Er wordt geïnvesteerd in risicobranches: vastgoed, kapsalons, kleine winkels, avondwinkels, horeca – bedrijfstakken waarin veel wordt grijs gewerkt. Bijvoorbeeld door mensen met een nul-urencontract die heel erg weinig betaald krijgen. Die lage betalingen zijn een manier om break-even te draaien met een lage klandizie. Of denk aan fastfoodzaakjes die maaltijden bezorgen, waar het bezorgen al om drie uur ‘s middags begint als nog niemand zijn avondeten bestelt; het is waarschijnlijker dat ze op dat tijdstip drugs bezorgen.

En laat er geen enkele twijfel over bestaan: de zorg is een risicobranche geworden.

Ten slotte

Tot slot merkt Van der Torre op: criminologen letten altijd erg op mannen tussen de 15 en 35 jaar, maar vergeet de vrouwen tussen de 15 en 35 jaar niet! Ook zij worden geronseld. Vrouwen zijn bij een sociale interventie vaak een houvast.

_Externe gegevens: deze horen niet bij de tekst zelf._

/-- Night entry and the wake (R373, R374). -/
inductive NightStep where
  | none
  /-- Every draw returned; the tail runs down before the clocks stop (R370 step 5). -/
  | draining
  /-- VOUT_COMMAND 0.60 V written, waiting. -/
  | lowering
  /-- In Night. -/
  | asleep
  /-- Step 1 of the wake: VOUT_COMMAND 0.75 V written, waiting. -/
  | raising
  /-- Steps 2 and 3 of the wake: standing draws, links and stacks. -/
  | waking
  deriving DecidableEq, Repr

/-- A wake in progress: the target it woke for, the latest target, and the latest command. -/
structure Wake where
  target : PState
  latest : PState
  queue  : Nat
  cid    : Nat
  deriving DecidableEq, Repr

/-- The operands of PWR_LIMITS (R364), NOON and EVE in draws. -/
structure Limits where
  noon   : Nat
  eve    : Nat
  plimit : Nat
  gov    : Nat
  tsoft  : Nat
  deriving DecidableEq, Repr

/-- A rail controller (R381). -/
structure Rail where
  /-- VOUT_MODE, read at Dawn, names ULINEAR16 (R480). -/
  linear : Bool
  vout  : Nat
  iout  : Nat
  temp  : Nat
  valid : Bool
  fail  : Bool
  misses : Nat
  deriving DecidableEq, Repr

/-- A rail before any poll. -/
def Rail.init : Rail := { linear := true, vout := 0, iout := 0, temp := 0, valid := false, fail := false, misses := 0 }

/-- The power block. -/
structure Power where
  state   : PState
  /-- Every unit is held in reset: after step 5 of R370 for Off, or in a hardware shutdown (R375, R484). -/
  shut    : Bool
  pend    : Option PwrPend
  dusk    : Option Dusk
  /-- The command that ended a Dusk by naming Noon or Evening (R372): it acts at the next tick, whatever frame it names. -/
  endsDusk : Option Nat
  night   : NightStep
  wake    : Option Wake
  limits  : Limits
  /-- PWR_LIMITS commands waiting for the next tick (queue, command, operands). -/
  pendLim : List (Nat × Nat × Limits)
  /-- A PWR_STATE that names the current state completes at the next tick (R367). -/
  sameState : List (Nat × Nat)
  die0    : Nat
  die1    : Nat
  fab     : Nat
  tripped : Bool
  hold    : Bool
  soft    : Bool
  govSpent : Nat
  rails   : Tbl Rail
  /-- Consecutive core-rail readings above the bound of R382. -/
  overRun : Nat
  /-- Package watts of the last polls with their frames, newest first, and whether their mean exceeds PLIMIT. -/
  watts   : List (Nat × Nat)
  overPwr : Bool
  /-- Package energy since Dawn in µJ, and the part below one µJ in mV A/4 units of a poll. -/
  energy  : Nat
  energyRest : Nat
  /-- The last VOUT_COMMAND written to the core-rail controller, in mV (R373, R374); none before the first. -/
  vout    : Option Nat
  deriving DecidableEq, Repr

/-! ## The frame clock (R11 to R44) -/

/-- The lock states of R20. -/
inductive Lock where
  | acquiring
  | locked
  | holdover
  | lost
  | freerun
  deriving DecidableEq, Repr

/-- A named tick source (FCLK_SRC0 and FCLK_SRC1): 0 none, 1 self, 2 device, 3 switch, and its ID. -/
structure TickSrc where
  kind : Nat
  id   : Nat
  deriving DecidableEq, Repr

/-- A run of consecutive consistent ticks of one source (R21): length, last frame number, last corrected arrival. -/
structure TickRun where
  count : Nat
  fnum  : Nat
  arr   : Int
  deriving DecidableEq, Repr

/-- The copies of a frame gathered for 200 ns (R17): frame number, source rank, and (port, corrected arrival). -/
structure Gather where
  fnum   : Nat
  rank   : Nat
  /-- The arrival stamp of the first copy. -/
  since  : Nat
  copies : List (Nat × Int)
  deriving DecidableEq, Repr

/-- The frame clock.  Instants are in units of 2^-6 ns. -/
structure FrameClk where
  lock    : Lock
  secondary : Bool
  holdCnt : Nat
  fnum    : Nat
  frameStart : Int
  len     : Nat
  permille : Nat
  src0    : TickSrc
  src1    : TickSrc
  /-- The gatherings that are open (R17): one while locked; in ACQUIRING and LOST one for every frame number and rank received. -/
  gathers : List Gather
  /-- The expected instant of the frame that runs: the arrival window of R19 for its late copies. -/
  due     : Int
  /-- The disciplined timer (R18): how far its frame lies from L cc of the local time base. -/
  trim    : Int
  run0    : TickRun
  run1    : TickRun
  /-- The last renumbered copy of the tick being waited for: how far its FNUM lies from the expected one. -/
  renumNow : Option Int
  /-- Consecutive renumbered ticks and their common difference (R23). -/
  renumCnt : Nat
  renumDelta : Int
  /-- CORR of the last valid copy of a port. -/
  lastCorr : Tbl Int
  /-- FCLK_DLY of the ports with a valid measurement. -/
  delay   : Tbl Nat
  /-- DLY exchange: the instant T1 sent on a port in this slice (R16, R291). -/
  dlySent : Tbl Nat
  /-- The steps of R36 have been performed for this frame. -/
  stepsDone : Bool
  /-- Steps 1 to 6 are done and step 7 waits for the top-up of R368. -/
  step7Wait : Bool
  windowDone : Bool
  sliceDone : Bool
  reserveDone : Bool
  /-- A change of core clock occurred in this frame (R32). -/
  clkChange : Bool
  /-- A change to Evening occurred in this frame (R43). -/
  eveChange : Bool
  /-- Chunks suspended by force in this frame without a change to Evening so far: queue, command, and whether it was the second frame in a
  row (R32, R43). -/
  forcedNow : List (Nat × Nat × Bool)
  /-- FCLK_POS latched by a read of the low half of FCLK_FNUM (R44). -/
  posLatch : Option Nat
  /-- Ticks emitted by a device that is its own source (FNUM of the last one). -/
  emitted : Option Nat
  /-- The end of the last self-test step of this slice, in cc from W (R33). -/
  sliceUsed : Nat
  /-- The digest task of this slice (R215): 0 not begun, 1 waiting for what it stands on, 2 done. -/
  digest  : Nat
  deriving DecidableEq, Repr

/-! ## Faults (R456 to R470) -/

/-- A fault record (R458). -/
structure FaultRec where
  code    : Nat
  cls     : Nat
  phase   : Bool
  job     : Option Nat
  rep     : Bool
  phys    : Bool
  unit    : Nat
  inst    : Nat
  fnum    : Nat
  pos     : Nat
  seq     : Nat
  count   : Nat
  addr    : Nat
  arg0    : Nat
  arg1    : Nat
  deriving DecidableEq, Repr

/-- A self-test queued or running (R467). -/
structure SelfTest where
  queue   : Nat
  cid     : Nat
  kind    : Nat
  die     : Nat
  index   : Nat
  bank    : Nat
  left    : Nat
  perBank : Nat
  total   : Nat
  /-- Banks found failing. -/
  badBanks : List Nat
  /-- A maintenance slice has started since the request (R34). -/
  armed   : Bool
  deriving DecidableEq, Repr

/-- The fault block. -/
structure Flt where
  fatal    : Bool
  seq      : Nat
  /-- This frame's keys: first record of (CODE, JOB, UNIT), later occurrences, and the last of them. -/
  merged   : List (FaultRec × Nat × FaultRec)
  last     : Option FaultRec
  fatalRec : Option FaultRec
  ringEn   : Bool
  log2     : Nat
  tail     : Nat
  head     : Nat
  selftest : Option SelfTest
  deriving DecidableEq, Repr

/-! ## Job contexts (R337 to R340) -/

/-- A tile partition of the admission record, in bytes (R339, R88). -/
structure Part where
  osBase : Nat
  osSize : Nat
  afBase : Nat
  afSize : Nat
  deriving DecidableEq, Repr

/-- No partition. -/
def Part.none : Part := { osBase := 0, osSize := 0, afBase := 0, afSize := 0 }
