/-- One record produced (R459): its SEQ, FLT_LAST, the ring, the job's vector (R469). -/
def writeRecord (f : FaultRec) (s : State) : State :=
  let f1 := { f with seq := s.flt.seq, phase := ringTakes s && (s.flt.tail / 2 ^ s.flt.log2) % 2 == 0 }
  let s1 := { s with flt := { s.flt with seq := s.flt.seq + 1, last := some f1 } }
  if s.dawn.outcome = 0 then s1
  else if ringTakes s then
    let s2 := hostWrite (bits (regRaw s Reg.FLT_RBASE) 63 12 * 4096 + 64 * (s.flt.tail % 2 ^ s.flt.log2)) f1.bytes s1
    let s3 := { s2 with flt := { s2.flt with tail := s2.flt.tail + 1 } }
    match f.job with
    | some j => if bitOf (regRaw s Reg.FLT_JOBVEC) j then sendVector (192 + j) s3 else s3
    | none => s3
  else raiseInt blkFlt 1 (count Reg.FLT_LOST 32 1 s1)

/-- The key of R460. -/
def FaultRec.sameKey (a b : FaultRec) : Bool :=
  decide (a.code = b.code) && decide (a.job = b.job) && decide (a.unit = b.unit) && decide (a.inst = b.inst)

/-- An occurrence counted (R459). -/
def countFault (code cls : Nat) (s : State) : State :=
  let s1 := count (Reg.FLT_CLASSCNT cls) 32 1 s
  if regField s Reg.FLT_CODESEL 15 0 = code then count Reg.FLT_CODECNT 32 1 s1 else s1

/-- A class 0 event: counted only (R456). -/
def corrected (s : State) : State := count (Reg.FLT_CLASSCNT 0) 32 1 s

/-- The event bits of FLT_INT_STAT a record sets (R470). -/
def recordInts (cls : Nat) (s : State) : State :=
  let s1 := raiseInt blkFlt 0 s
  if cls = 3 then raiseInt blkFlt 2 s1 else if cls = 4 then raiseInt blkFlt 3 s1 else s1

/-- A fault of class 1 to 4 raised: counted, merged within the frame (R460) or written as a record. -/
def fault (r : Report) (s : State) : State :=
  let f := r.record s
  let s1 := countFault f.code f.cls s
  match s.flt.merged.findIdx? fun m => m.1.sameKey f with
  | some i =>
    let s2 := count Reg.FLT_MERGED 32 1 s1
    { s2 with flt := { s2.flt with merged := s2.flt.merged.modify i fun m => (m.1, m.2.1 + 1, f) } }
  | none =>
    let s2 := writeRecord f (recordInts f.cls s1)
    { s2 with flt := { s2.flt with merged := s2.flt.merged ++ [(f, 0, f)] } }

/-- The summaries of the frame that ends (R460). -/
def faultSummaries (s : State) : State :=
  let s1 := { s with flt := { s.flt with merged := [] } }
  s.flt.merged.foldl
    (fun s m => if m.2.1 = 0 then s else writeRecord { m.2.2 with rep := true, count := m.2.1 } (recordInts m.2.2.cls s)) s1

/-! ## The current ledger (R377) -/

/-- limit(): the lower of the state's limit and the hardware limit (R363, R377). -/
def ledgerLimit (s : State) : Nat :=
  min 3200 (if s.power.state = .noon then s.power.limits.noon else s.power.limits.eve)

/-- The limit a request is served under: a top-up is served under the limit of the state it leads to (R368, R374). -/
def reqLimit (r : Req) (s : State) : Nat :=
  match r.owner with
  | .topUp =>
    match s.power.wake with
    | some w => min 3200 (if w.target = .noon then s.power.limits.noon else s.power.limits.eve)
    | none => if s.dawn.outcome = 0 then ledgerLimit s else min 3200 s.power.limits.noon
  | _ => ledgerLimit s

/-- The draws an owner holds. -/
def heldBy (o : Owner) (s : State) : Nat :=
  sumNat (s.ledger.holds.filterMap fun p => if p.1 = o then some p.2 else none)

/-- Whether an owner holds a granted reservation. -/
def holds (o : Owner) (s : State) : Bool := s.ledger.holds.any fun p => decide (p.1 = o)

/-- Whether an owner's request is waiting. -/
def asking (o : Owner) (s : State) : Bool := s.ledger.waiting.any fun r => decide (r.owner = o)

/-- A waiting request granted whole: the owner holds its draws; a chunk's owner re-enters admission (R28). -/
def grantReq (r : Req) (s : State) : State :=
  let l := s.ledger
  let s1 := { s with ledger := { l with waiting := l.waiting.tail, holds := l.holds ++ [(r.owner, r.units)] } }
  let s2 := count Reg.LEDG_GRANTS 64 1 s1
  match r.owner with
  | .chunk u => { s2 with ledger := { s2.ledger with granted := s2.ledger.granted ++ [u] } }
  | _ => s2

/-- The serving loop of ledger_cycle (R377); `fuel` is at least the number of waiting requests. -/
def ledgerServe (fuel : Nat) (s : State) : State :=
  match fuel, s.ledger.waiting with
  | 0, _ => s
  | _, [] => s
  | fuel + 1, r :: rest =>
    let l := s.ledger
    let need := r.units - r.accrued
    let t := min need l.tail
    let held := l.held + t
    let tail := l.tail - t
    let need1 := need - t
    if held + tail + need1 > reqLimit r s then
      { s with ledger := { l with held := held, tail := tail, waiting := { r with accrued := r.accrued + t } :: rest } }
    else
      let b := min need1 l.bucket
      let l1 := { l with held := held + b, tail := tail, bucket := l.bucket - b,
                         waiting := { r with accrued := r.accrued + t + b } :: rest }
      if need1 - b ≠ 0 then { s with ledger := l1 }
      else ledgerServe fuel (grantReq r { s with ledger := l1 })

/-- The serving loop over every waiting request. -/
def serveAll (s : State) : State := if s.ledger.on then ledgerServe s.ledger.waiting.length s else s

/-- A request: it joins its class in arrival order (R377) and is served as far as it can be. -/
def ledgerRequest (o : Owner) (cls units : Nat) (s : State) : State :=
  let r : Req := { owner := o, cls := cls, units := units, accrued := 0, waited := 0, long := false }
  serveAll { s with ledger := { s.ledger with waiting := insertBy (fun a b => decide (a.cls < b.cls)) r s.ledger.waiting } }

/-- An owner's reservation asked for unless it is held or asked for already. -/
def reserve (o : Owner) (cls units : Nat) (s : State) : State :=
  if holds o s || asking o s then s else ledgerRequest o cls units s

/-- ledger_return (R377): everything an owner holds enters the tail. -/
def ledgerReturn (o : Owner) (s : State) : State :=
  let u := heldBy o s
  let l := s.ledger
  serveAll { s with ledger := { l with held := l.held - u, tail := l.tail + u,
                                       holds := l.holds.filter fun p => decide (p.1 ≠ o) } }

/-- A waiting request of an owner dropped; what it had accrued enters the tail. -/
def ledgerDrop (o : Owner) (s : State) : State :=
  let l := s.ledger
  let a := sumNat (l.waiting.filterMap fun r => if r.owner = o then some r.accrued else none)
  { s with ledger := { l with held := l.held - a, tail := l.tail + a,
                              waiting := l.waiting.filter fun r => decide (r.owner ≠ o) } }

/-- An owner's reservation changed to `n` draws: a fall is returned at once. -/
def ledgerShrink (o : Owner) (n : Nat) (s : State) : State :=
  let u := heldBy o s
  if u ≤ n then s
  else
    let l := s.ledger
    serveAll { s with ledger := { l with held := l.held - (u - n), tail := l.tail + (u - n),
                                         holds := l.holds.map fun p => if p.1 = o then (o, n) else p } }

/-- Chunk draws in the terms of R369: Noon as declared, Evening 5/8 rounded up to a draw. -/
def chunkDraws (s : State) (d : Nat) : Nat := if s.evening then ceilDiv (d * 5) 8 else d

/-- Standing draws in units of 0.5 A with every port trained, Noon and Evening (R384). -/
def standingNoon : Nat := 346
def standingEve : Nat := 275

/-! ## The result of a command -/

/-- The next state. -/
abbrev Out := Host.Outcome State Fault Refusal

/-- An event of the block that the guard lets happen only in a state in which it can arise; in any other state the event
cannot arise and nothing changes. -/
def when (c : Bool) (f : State → State) (s : State) : Out := .next (if c then f s else s)

end Sys2Proof.Machine
end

Klassiek voorbeeld is de doorbraak bij een jongen die geen contact wil met hulpverleners. Als je toch met hem praat in de huiskamer waar de moeder aan tafel zit, begint hij te huilen. Outreachende hulpverleners gebruiken dat als breekijzer. Maar als de moeder zelf geen stabiele factor is en op jonge leeftijd kinderen moet opvoeden, heb je een dubbel probleem.

Bij een daderaanpak zie je alleen maar mannen. We hebben niet alleen een persoonsgerichte aanpak van daders nodig, maar ook een persoonsgerichte slachtofferaanpak. Zorg ervoor dat daar een behoorlijke instroom is van vrouwen, want we weten dat ze er zijn. Vrouwen gokken ook, zijn geldezel geweest, hebben ook onderverhuur toegestaan, verdienen bij via illegale prostitutie of zetten zelfs hun eigen kinderen daartoe aan. Ook bij zorgfraude moeten we de rol van vrouwen niet onderschatten.

Kortom, deze startbijeenkomst leverde veel nieuwe inzichten op.